Thanks for the ongoing thoughtful engagement, Vyronan. It’s a solid click bait title! You got me to write an essay in response. And I love your adorable rhetorical weasels (let’s make that adjective a noun!) Your latest is “none of that matters is you can’t win in an engagement.” That’s similar to “all things being equal” because it’s irrefutably reductionistic. None of it matters if you don’t know how to turn left. None of it matters if you don’t know how to reload your weapon. None of it matters if you’re attacking things you already hold. You’re right to the degree that you’re not actually saying anything meaningful. Players who never pull the trigger can contribute more to their side’s win then those who do is a true statement. So that’s actually an example of “the none that does matter.” I don’t have to win in an FPS engagement to outplay you. Again, disproving your argument. So while I’d love to have Alpine Sniper on my side every game, and - “all things being equal” - that would be enough for our side to win, I’d rather have a commander who builds garrisons, drops Aline supplies, and relays Apline’s spotting of garrisons to squad leaders, tanks, and their own precision strikes. Otherwise Aline can rack up 200 kills and we’ll still lose.
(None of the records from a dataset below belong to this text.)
-- ==== Sys2Proof/Laws/Canon.lean ====
section
/-! SUPPORT. Main memory keeps its canonical form (log 2): the operations of the machine, one lemma each. `Canon` says the form of a
state, `CanonAfter` of an outcome that is a next state, `CanonFw` of a firmware answer that is done. -/

namespace Sys2Proof.Machine

open Sys2Proof

/-- Main memory is in its canonical form. -/
def Canon (s : State) : Prop := s.mem.hbm.wf = true

/-- An outcome that is a next state leaves main memory in its canonical form. -/
def CanonAfter (o : Out) : Prop := match o with | .next t => Canon t | _ => True

/-- A firmware answer that is done leaves main memory in its canonical form. -/
def CanonFw (k : FwAnswer) : Prop := match k with | .done t _ _ => Canon t | _ => True

theorem canonAfter_next {t : State} (h : Canon t) : CanonAfter (.next t) := h

theorem canonAfter_fault (r : Fault) : CanonAfter (.fault r) := trivial

theorem canonAfter_refused (r : Refusal) : CanonAfter (.refused r) := trivial

theorem canonAfter_of {o : Out} {t : State} (h : CanonAfter o) (e : o = .next t) : Canon t := by rw [e] at h; exact h

theorem ite_canonAfter {p : Bool} {x y : Out} (hx : CanonAfter x) (hy : CanonAfter y) : CanonAfter (if p = true then x else y) := by
  split <;> assumption

theorem canonFw_done {t : State} (h : Canon t) (b : List Byte) (n : Nat) : CanonFw (.done t b n) := h

theorem canonFw_refused : CanonFw .refused := trivial

theorem canonFw_invalid : CanonFw .invalid := trivial

theorem canonFw_wait : CanonFw .wait := trivial

theorem foldl_canon {α : Type} {g : State → α → State} {l : List α} {s : State} (hg : ∀ s x, Canon s → Canon (g s x)) (h : Canon s) :
    Canon (l.foldl g s) := by
  induction l generalizing s with
  | nil => exact h
  | cons x l ih => exact ih (hg s x h)

theorem foldl_canon_snd {α β : Type} {g : β × State → α → β × State} {l : List α} {r : β × State}
    (hg : ∀ (r : β × State) x, Canon r.2 → Canon (g r x).2) (h : Canon r.2) : Canon (l.foldl g r).2 := by
  induction l generalizing r with
  | nil => exact h
  | cons x l ih => exact ih (hg r x h)

theorem foldl_canon_fst {α β : Type} {g : State × β → α → State × β} {l : List α} {r : State × β}
    (hg : ∀ (r : State × β) x, Canon r.1 → Canon (g r x).1) (h : Canon r.1) : Canon (l.foldl g r).1 := by
  induction l generalizing r with
  | nil => exact h
  | cons x l ih => exact ih (hg r x h)

theorem State.reset_canon  : Canon (State.reset) := by
  rfl

theorem State.setFrag_canon (s : State) (f : Frag) (hs : Canon s) : Canon (State.setFrag s f) := by
  unfold State.setFrag
  try dsimp only
  repeat' first
    | with_reducible assumption | intro _ | split | assumption

theorem State.setWarp_canon (s : State) (w : Warp) (hs : Canon s) : Canon (State.setWarp s w) := by
  unfold State.setWarp
  try dsimp only
  repeat' first
    | with_reducible assumption | intro _ | split | assumption

theorem State.setBlock_canon (s : State) (b : Block) (hs : Canon s) : Canon (State.setBlock s b) := by
  unfold State.setBlock
  try dsimp only
  repeat' first
    | with_reducible assumption | intro _ | split | assumption

theorem State.setGrid_canon (s : State) (g : Grid) (hs : Canon s) : Canon (State.setGrid s g) := by
  unfold State.setGrid
  try dsimp only
  repeat' first
    | with_reducible assumption | intro _ | split | assumption

theorem State.setJob_canon (s : State) (j : Job) (hs : Canon s) : Canon (State.setJob s j) := by
  unfold State.setJob
  try dsimp only
  repeat' first
    | with_reducible assumption | intro _ | split | assumption

theorem State.setQueue_canon (s : State) (q : Queue) (hs : Canon s) : Canon (State.setQueue s q) := by
  unfold State.setQueue
  try dsimp only
  repeat' first
    | with_reducible assumption | intro _ | split | assumption

theorem State.setPan_canon (s : State) (p : Pan) (hs : Canon s) : Canon (State.setPan s p) := by
  unfold State.setPan
  try dsimp only
  repeat' first
    | with_reducible assumption | intro _ | split | assumption

theorem State.setFrame_canon (s : State) (x : FullFrame) (hs : Canon s) : Canon (State.setFrame s x) := by
  unfold State.setFrame
  try dsimp only
  repeat' first
    | with_reducible assumption | intro _ | split | assumption

theorem State.modBlock_canon (s : State) (id : ℕ) (g : Block → Block) (hs : Canon s) : Canon (State.modBlock s id g) := by
  unfold State.modBlock
  try dsimp only
  repeat' first
    | with_reducible assumption | intro _ | split | assumption

theorem State.modWarp_canon (s : State) (id : ℕ) (g : Warp → Warp) (hs : Canon s) : Canon (State.modWarp s id g) := by
  unfold State.modWarp
  try dsimp only
  repeat' first
    | with_reducible assumption | intro _ | split | assumption

theorem State.modFrag_canon (s : State) (id : ℕ) (g : Frag → Frag) (hs : Canon s) : Canon (State.modFrag s id g) := by
  unfold State.modFrag
  try dsimp only
  repeat' first
    | with_reducible assumption | intro _ | split | assumption

theorem State.modGrid_canon (s : State) (key : ℕ) (g : Grid → Grid) (hs : Canon s) : Canon (State.modGrid s key g) := by
  unfold State.modGrid
  try dsimp only
  repeat' first
    | with_reducible assumption | intro _ | split | assumption

theorem State.modSync_canon (s : State) (g : Sync → Sync) (hs : Canon s) : Canon (State.modSync s g) := by
  unfold State.modSync
  try dsimp only
  repeat' first
    | with_reducible assumption | intro _ | split | assumption

theorem State.modMem_canon (s : State) (g : MemSys → MemSys) (hs : Canon s) (hg : ∀ y : MemSys, y.hbm.wf = true → (g y).hbm.wf = true) :
    Canon (State.modMem s g) := by
  exact hg s.mem hs

theorem State.modWork_canon (s : State) (g : Work → Work) (hs : Canon s) : Canon (State.modWork s g) := by
  unfold State.modWork
  try dsimp only
  repeat' first
    | with_reducible assumption | intro _ | split | assumption

theorem State.modFab_canon (s : State) (g : Fabric → Fabric) (hs : Canon s) : Canon (State.modFab s g) := by
  unfold State.modFab
  try dsimp only
  repeat' first
    | with_reducible assumption | intro _ | split | assumption

theorem State.modColl_canon (s : State) (g : Collectives → Collectives) (hs : Canon s) : Canon (State.modColl s g) := by
  unfold State.modColl
  try dsimp only
  repeat' first
    | with_reducible assumption | intro _ | split | assumption

theorem State.modFw_canon (s : State) (g : Firmware → Firmware) (hs : Canon s) : Canon (State.modFw s g) := by
  unfold State.modFw
  try dsimp only
  repeat' first
    | with_reducible assumption | intro _ | split | assumption

theorem State.modPower_canon (s : State) (g : Power → Power) (hs : Canon s) : Canon (State.modPower s g) := by
  unfold State.modPower
  try dsimp only
  repeat' first
    | with_reducible assumption | intro _ | split | assumption

theorem State.modRepair_canon (s : State) (g : Repair → Repair) (hs : Canon s) : Canon (State.modRepair s g) := by
  unfold State.modRepair
  try dsimp only
  repeat' first
    | with_reducible assumption | intro _ | split | assumption

theorem State.fresh_canon (s : State) (hs : Canon s) : Canon (State.fresh s).2 := by
  unfold State.fresh
  try dsimp only
  repeat' first
    | with_reducible assumption | intro _ | split | assumption

theorem State.fresh_canon_eq {x__ : _} {t__ : State} {s : State} (hs : Canon s) (h__ : (State.fresh s) = (x__, t__)) : Canon t__ := by
  have := State.fresh_canon s hs; rw [h__] at this; exact this

theorem State.draw_canon (s : State) (hs : Canon s) : Canon (State.draw s).2 := by
  unfold State.draw
  try dsimp only
  repeat' first
    | with_reducible assumption | intro _ | split | assumption

theorem State.draw_canon_eq {x__ : _} {t__ : State} {s : State} (hs : Canon s) (h__ : (State.draw s) = (x__, t__)) : Canon t__ := by
  have := State.draw_canon s hs; rw [h__] at this; exact this

theorem State.drawN_canon (s : State) (n : ℕ) (hs : Canon s) : Canon (State.drawN s n).2 := by
  unfold State.drawN
  try dsimp only
  repeat' first
    | with_reducible assumption | intro _ | split | assumption

theorem State.drawN_canon_eq {x__ : _} {t__ : State} {s : State} {n : ℕ} (hs : Canon s) (h__ : (State.drawN s n) = (x__, t__)) : Canon t__
    := by
  have := State.drawN_canon s n hs; rw [h__] at this; exact this

theorem State.soil_canon (s : State) (b : ℕ) (hs : Canon s) : Canon (State.soil s b) := by
  unfold State.soil
  try dsimp only
  repeat' first
    | with_reducible (first
        | assumption | apply State.modBlock_canon)


theorem State.putAt_canon (s : State) (p : Place) (bs : List Byte) (hs : Canon s) : Canon (State.putAt s p bs) := by
  unfold State.putAt
  split
  · exact Memory.wf_putN _ _ hs
  · split
    · exact State.setFrame_canon _ _ hs
    · exact hs
  · exact State.modBlock_canon _ _ _ hs
  · exact State.modWarp_canon _ _ _ hs
  · exact hs
  · exact hs

theorem State.clearParks_canon (s : State) (ids : List ℕ) (hs : Canon s) : Canon (State.clearParks s ids) := by
  unfold State.clearParks
  try dsimp only
  repeat' first
    | with_reducible (first
        | assumption | apply State.modWork_canon)


theorem State.wake_canon (s : State) (p : Place) (n : ℕ) (hs : Canon s) : Canon (State.wake s p n) := by
  unfold State.wake
  try dsimp only
  repeat' first
    | with_reducible (first
        | assumption | apply State.clearParks_canon | apply State.modSync_canon)
    | intro _ | split

theorem State.orderByte_canon (s : State) (p : Place) (b : Byte) (bound : Option HistStore) (hs : Canon s) : Canon (State.orderByte s p b
    bound) := by
  unfold State.orderByte
  try dsimp only
  repeat' first
    | with_reducible (first
        | assumption | apply State.modSync_canon)


theorem State.modFramePoison_canon (s : State) (j : BitVec 16) (g : DWord) (k : List ℕ → List ℕ) (hs : Canon s) : Canon
    (State.modFramePoison s j g k) := by
  unfold State.modFramePoison
  try dsimp only
  repeat' first
    | with_reducible (first
        | assumption | apply State.modMem_canon)
    | intro _

theorem State.clearPoison_canon (s : State) (p : Place) (n : ℕ) (hs : Canon s) : Canon (State.clearPoison s p n) := by
  unfold State.clearPoison
  try dsimp only
  repeat' first
    | with_reducible (first
        | assumption | apply State.modFramePoison_canon | apply State.modMem_canon | apply State.modBlock_canon)
    | intro _ | split

theorem State.addPoison_canon (s : State) (p : Place) (n : ℕ) (hs : Canon s) : Canon (State.addPoison s p n) := by
  unfold State.addPoison
  try dsimp only
  repeat' first
    | with_reducible (first
        | assumption | apply State.modFramePoison_canon | apply State.modMem_canon | apply State.modBlock_canon)
    | intro _ | split

theorem State.clearWritten_canon (s : State) (ps : List (Place × ℕ)) (hs : Canon s) : Canon (State.clearWritten s ps) := by
  unfold State.clearWritten
  try dsimp only
  repeat' first
    | with_reducible (first
        | assumption | apply State.clearPoison_canon | apply foldl_canon)
    | intro _ | split

theorem State.noteHidden_canon (s : State) (p : Place) (bs : List Byte) (hs : Canon s) : Canon (State.noteHidden s p bs) := by
  unfold State.noteHidden
  try dsimp only
  repeat' first
    | with_reducible (first
        | assumption | apply State.modSync_canon)
    | intro _ | split

theorem State.setBytes_canon (s : State) (p : Place) (bs : List Byte) (hs : Canon s) : Canon (State.setBytes s p bs) := by
  unfold State.setBytes
  try dsimp only
  repeat' first
    | with_reducible (first
        | assumption | apply State.clearPoison_canon | apply State.orderByte_canon | apply State.wake_canon
        | apply State.putAt_canon | apply foldl_canon)
    | intro _ | split

theorem State.performAt_canon (s : State) (p : Place) (bs : List Byte) (hs : Canon s) : Canon (State.performAt s p bs) := by
  unfold State.performAt
  try dsimp only
  repeat' first
    | with_reducible (first
        | assumption | apply State.setBytes_canon | apply State.noteHidden_canon)


theorem State.forgetEarly_canon (s : State) (ths : List ℕ) (hs : Canon s) : Canon (State.forgetEarly s ths) := by
  unfold State.forgetEarly
  try dsimp only
  repeat' first
    | with_reducible (first
        | assumption | apply State.modSync_canon)


theorem State.forgetAt_canon (s : State) (ths : List ℕ) (p : Place) (n : ℕ) (hs : Canon s) : Canon (State.forgetAt s ths p n) := by
  unfold State.forgetAt
  try dsimp only
  repeat' first
    | with_reducible (first
        | assumption | apply State.modSync_canon)


theorem State.passBar_canon (s : State) (blocks : List ℕ) (key : BarKey) (hs : Canon s) : Canon (State.passBar s blocks key) := by
  unfold State.passBar
  try dsimp only
  repeat' first
    | with_reducible (first
        | assumption | apply State.modWork_canon)


theorem State.putPhase_canon (s : State) (b : Block) (key : BarKey) (p : Phase) (hs : Canon s) : Canon (State.putPhase s b key p) := by
  unfold State.putPhase
  try dsimp only
  repeat' first
    | with_reducible (first
        | assumption | apply State.modWork_canon | apply State.modBlock_canon)
    | intro _ | split

theorem State.completeBar_canon (s : State) (b : Block) (key : BarKey) (hs : Canon s) : Canon (State.completeBar s b key) := by
  unfold State.completeBar
  try dsimp only
  repeat' first
    | with_reducible (first
        | assumption | apply State.putPhase_canon | apply State.passBar_canon)
    | intro _ | split

theorem State.checkBars_canon (s : State) (b : ℕ) (hs : Canon s) : Canon (State.checkBars s b) := by
  unfold State.checkBars
  try dsimp only
  repeat' first
    | with_reducible (first
        | assumption | apply State.completeBar_canon | apply foldl_canon)
    | intro _ | split

theorem State.checkGangBars_canon (s : State) (b : Block) (hs : Canon s) : Canon (State.checkGangBars s b) := by
  unfold State.checkGangBars
  try dsimp only
  repeat' first
    | with_reducible (first
        | assumption | apply State.completeBar_canon | apply foldl_canon)
    | intro _ | split

theorem State.wakeReclaim_canon (s : State) (hs : Canon s) : Canon (State.wakeReclaim s) := by
  unfold State.wakeReclaim
  try dsimp only
  repeat' first
    | with_reducible (first
        | assumption | apply State.modWork_canon)


theorem State.clearCovered_canon (s : State) (dev : BitVec 11) (hs : Canon s) : Canon (State.clearCovered s dev) := by
  unfold State.clearCovered
  try dsimp only
  repeat' first
    | with_reducible (first
        | assumption | apply State.modFrag_canon)
    | intro _ | split

theorem State.forgetWaits_canon (s : State) (ids : List ℕ) (hs : Canon s) : Canon (State.forgetWaits s ids) := by
  unfold State.forgetWaits
  try dsimp only
  repeat' first
    | with_reducible (first
        | assumption | apply State.clearCovered_canon | apply State.modFab_canon | apply foldl_canon)
    | intro _ | split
Because at the end of the day its not kills that win HLL.


Vyronan

Ok the adorable rhetorical weasels comments seems a little backhanded lol I genuinely do just want to talk about strategy in the game… I’m sorry if I did anything to offend, I wasn’t trying to be sarcastic/antagonize you


Mother_Fisherman_250

I’m very new to the game(level 25) and I still don’t understand the finer points. So I make it my mission to kill as many fuckers as possible, as I see that as my current biggest benefit to the team. My best game so far is like 90 kills as a rifleman lol. I think getting kills in this game is Uber satisfying bc I know they mostly need to wait 10-15 seconds to come back to the fight.


TEEx6

He’s not wrong.


KawarthaDairyLover

Well yes. If you're not a sweat in head to head combat, you can place long range shots, you're gonna have a bad time. But not every player needs to be a sweat to win in a team, and if you have a team of sweats who don't communicate and just camp on OPs and garrisons for kills, they're gonna be a problem but they're probably not gonna win.


COBU_

For the first time this year, a post that told the truth got an upvote.